-- ==== Sys2Proof/Machine/Map.lean ====
section
/-!
DEFINITION. The one read and the one write of every sparse store of the state, the canonical form they keep, and the
little-endian reading of byte strings.
-/

namespace Sys2Proof.Machine

/-- What key `k` holds: its listed value, else what an unlisted key reads as. -/
def mget {α : Type} (d : Nat → α) (m : SMap α) (k : Nat) : α :=
  match m.find? (fun e => e.1 == k) with
  | some e => e.2
  | none => d k

/-- `m` with the entry (k, v) put in its place by key. -/
def minsert {α : Type} (k : Nat) (v : α) : SMap α → SMap α
  | [] => [(k, v)]
  | e :: r => if k < e.1 then (k, v) :: e :: r else e :: minsert k v r

/-- Key `k` set to `v`; a value equal to what an unlisted key reads as is not listed. -/
def mset {α : Type} [DecidableEq α] (d : Nat → α) (m : SMap α) (k : Nat) (v : α) : SMap α :=
  let r := m.filter (fun e => e.1 != k)
  if v = d k then r else minsert k v r

/-- Key `k` changed by `f`. -/
def mmod {α : Type} [DecidableEq α] (d : Nat → α) (m : SMap α) (k : Nat) (f : α → α) : SMap α :=
  mset d m k (f (mget d m k))

/-- The canonical form: keys strictly rising, and no entry equal to what its key reads as when unlisted. -/
def mwf {α : Type} [DecidableEq α] (d : Nat → α) : SMap α → Bool
  | [] => true
  | [e] => e.2 != d e.1
  | e :: f :: r => e.2 != d e.1 && decide (e.1 < f.1) && mwf d (f :: r)

/-- `n` bytes from address `a`, lowest address first. -/
def readRange (d : Nat → Byte) (m : List Host.Cell) (a n : Nat) : Bytes :=
  (List.range n).map (fun i => mget d m (a + i))

/-- The bytes `bs` stored from address `a`. -/
def writeRange (d : Nat → Byte) (m : List Host.Cell) (a : Nat) : Bytes → List Host.Cell
  | [] => m
  | b :: r => writeRange d (mset d m a b) (a + 1) r

/-- The number that a byte string spells, least significant byte first. -/
def leNat : Bytes → Nat
  | [] => 0
  | b :: r => b.toNat + 256 * leNat r

/-- The `n` low bytes of a number, least significant first. -/
def natLe : Nat → Nat → Bytes
  | 0, _ => []
  | n + 1, v => BitVec.ofNat 8 v :: natLe n (v / 256)

/-- `n` bytes from offset `o` of a byte string; missing bytes read 0. -/
def slice (bs : Bytes) (o n : Nat) : Bytes :=
  let r := (bs.drop o).take n
  r ++ List.replicate (n - r.length) 0

/-- The little-endian field of `n` bytes at offset `o`. -/
def fieldAt (bs : Bytes) (o n : Nat) : Nat := leNat (slice bs o n)

/-- Bits [hi:lo] of a number. -/
def bits (v hi lo : Nat) : Nat := (v / 2 ^ lo) % 2 ^ (hi + 1 - lo)

/-- Bit `i` of a number. -/
def bit (v i : Nat) : Bool := v.testBit i

/-- A number with bit `i` set or cleared. -/
def setBit (v i : Nat) (b : Bool) : Nat :=
  if v.testBit i = b then v else if b then v + 2 ^ i else v - 2 ^ i

/-- The bits of `mask` below `n`, ascending. -/
def maskList (n mask : Nat) : List Nat := (List.range n).filter (fun i => mask.testBit i)

/-- A saturating count of `w` bits. -/
def satAdd (w a b : Nat) : Nat := min (a + b) (2 ^ w - 1)

/-- A number of `w` bits that wraps. -/
def wrapAdd (w a b : Nat) : Nat := (a + b) % 2 ^ w

/-- A two's-complement value of `w` bits as a number. -/
def ofInt (w : Nat) (i : Int) : Nat := (i % (2 ^ w : Int)).toNat

/-- A number of `w` bits read as two's complement. -/
def toInt (w v : Nat) : Int := if 2 * v < 2 ^ w then (v : Int) else (v : Int) - (2 ^ w : Int)

/-- The least element of a list. -/
def listMin : List Nat → Option Nat
  | [] => none
  | a :: r => match listMin r with
    | none => some a
    | some b => some (min a b)

/-- An element put into a list before the first one with a greater rank. -/
def insertBy {α : Type} (rank : α → Nat) (x : α) : List α → List α
  | [] => [x]
  | y :: r => if rank x < rank y then x :: y :: r else y :: insertBy rank x r

/-- A list in ascending rank; elements of one rank keep their order. -/
def sortBy {α : Type} (rank : α → Nat) (l : List α) : List α := l.foldl (fun r x => insertBy rank x r) []

/-- The entries of a store outside a range of keys: the range reads as unlisted. -/
def mclear {α : Type} (m : SMap α) (lo n : Nat) : SMap α := m.filter (fun e => !(decide (lo ≤ e.1) && decide (e.1 < lo + n)))

/-- The entries of a store within a range of keys. -/
def mrange {α : Type} (m : SMap α) (lo n : Nat) : SMap α := m.filter (fun e => decide (lo ≤ e.1) && decide (e.1 < lo + n))

/-- A number whose bit `i` says whether `p` holds of `i`, for `i` below `n`. -/
def bitsOf (n : Nat) (p : Nat → Bool) : Nat := (List.range n).foldl (fun a i => if p i then a + 2 ^ i else a) 0

end Sys2Proof.Machine
end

○ ○ ○

§ BRIEF:
From the data above, reproduce word for word the lines running from the line with "def ofInt (w" to the line with "their order. -/", ends included.

§ SOLUTION TO THE EXERCISE:
def ofInt (w : Nat) (i : Int) : Nat := (i % (2 ^ w : Int)).toNat

/-- A number of `w` bits read as two's complement. -/
def toInt (w v : Nat) : Int := if 2 * v < 2 ^ w then (v : Int) else (v : Int) - (2 ^ w : Int)

/-- The least element of a list. -/
def listMin : List Nat → Option Nat
  | [] => none
  | a :: r => match listMin r with
    | none => some a
    | some b => some (min a b)

/-- An element put into a list before the first one with a greater rank. -/
def insertBy {α : Type} (rank : α → Nat) (x : α) : List α → List α
  | [] => [x]
  | y :: r => if rank x < rank y then x :: y :: r else y :: insertBy rank x r

/-- A list in ascending rank; elements of one rank keep their order. -/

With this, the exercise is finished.